What you will do: List each line of the data that holds the word "save".

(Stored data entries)
*** Begin section ***

@[simp] theorem State.retargetSlot_keeps (sl : Slot) (s : State) :
    (s.retargetSlot sl).setup = s.setup ∧
    (s.retargetSlot sl).timing = s.timing ∧
    (s.retargetSlot sl).measured = s.measured ∧
    (s.retargetSlot sl).heads = s.heads ∧
    (s.retargetSlot sl).monitor = s.monitor ∧
    (s.retargetSlot sl).mesh = s.mesh ∧
    (s.retargetSlot sl).published = s.published ∧
    (s.retargetSlot sl).curves = s.curves ∧
    (s.retargetSlot sl).live = s.live ∧
    (s.retargetSlot sl).staged = s.staged ∧
    (s.retargetSlot sl).views = s.views ∧
    (s.retargetSlot sl).source = s.source ∧
    (s.retargetSlot sl).buffers = s.buffers ∧
    (s.retargetSlot sl).dropped = s.dropped ∧
    (s.retargetSlot sl).repeated = s.repeated ∧
    (s.retargetSlot sl).broken = s.broken ∧
    (s.retargetSlot sl).baud = s.baud ∧
    (s.retargetSlot sl).queue = s.queue ∧
    (s.retargetSlot sl).inHand = s.inHand ∧
    (s.retargetSlot sl).startCode = s.startCode ∧
    (s.retargetSlot sl).startPhase = s.startPhase ∧
    (s.retargetSlot sl).stored = s.stored ∧
    (s.retargetSlot sl).save = s.save ∧
    (s.retargetSlot sl).image = s.image ∧
    (s.retargetSlot sl).abortedOp = s.abortedOp ∧
    (s.retargetSlot sl).flashTimer = s.flashTimer ∧
    (s.retargetSlot sl).flash = s.flash ∧
    (s.retargetSlot sl).pending = s.pending :=
  by unfold State.retargetSlot; split <;> simp

@[simp] theorem State.advanceFade_keeps (sl : Slot) (s : State) :
    (s.advanceFade sl).setup = s.setup ∧
    (s.advanceFade sl).timing = s.timing ∧
    (s.advanceFade sl).measured = s.measured ∧
    (s.advanceFade sl).heads = s.heads ∧
    (s.advanceFade sl).monitor = s.monitor ∧
    (s.advanceFade sl).mesh = s.mesh ∧
    (s.advanceFade sl).published = s.published ∧
    (s.advanceFade sl).curves = s.curves ∧
    (s.advanceFade sl).live = s.live ∧
    (s.advanceFade sl).staged = s.staged ∧
    (s.advanceFade sl).views = s.views ∧
    (s.advanceFade sl).source = s.source ∧
    (s.advanceFade sl).buffers = s.buffers ∧
    (s.advanceFade sl).dropped = s.dropped ∧
    (s.advanceFade sl).repeated = s.repeated ∧
    (s.advanceFade sl).broken = s.broken ∧
    (s.advanceFade sl).baud = s.baud ∧
    (s.advanceFade sl).queue = s.queue ∧
    (s.advanceFade sl).inHand = s.inHand ∧
    (s.advanceFade sl).startCode = s.startCode ∧
    (s.advanceFade sl).startPhase = s.startPhase ∧
    (s.advanceFade sl).stored = s.stored ∧
    (s.advanceFade sl).save = s.save ∧
    (s.advanceFade sl).image = s.image ∧
    (s.advanceFade sl).abortedOp = s.abortedOp ∧
    (s.advanceFade sl).flashTimer = s.flashTimer ∧
    (s.advanceFade sl).flash = s.flash ∧
    (s.advanceFade sl).pending = s.pending :=
  by unfold State.advanceFade; split <;> simp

*** End section ***

Exercise output:
    (s.retargetSlot sl).save = s.save ∧
    (s.advanceFade sl).save = s.save ∧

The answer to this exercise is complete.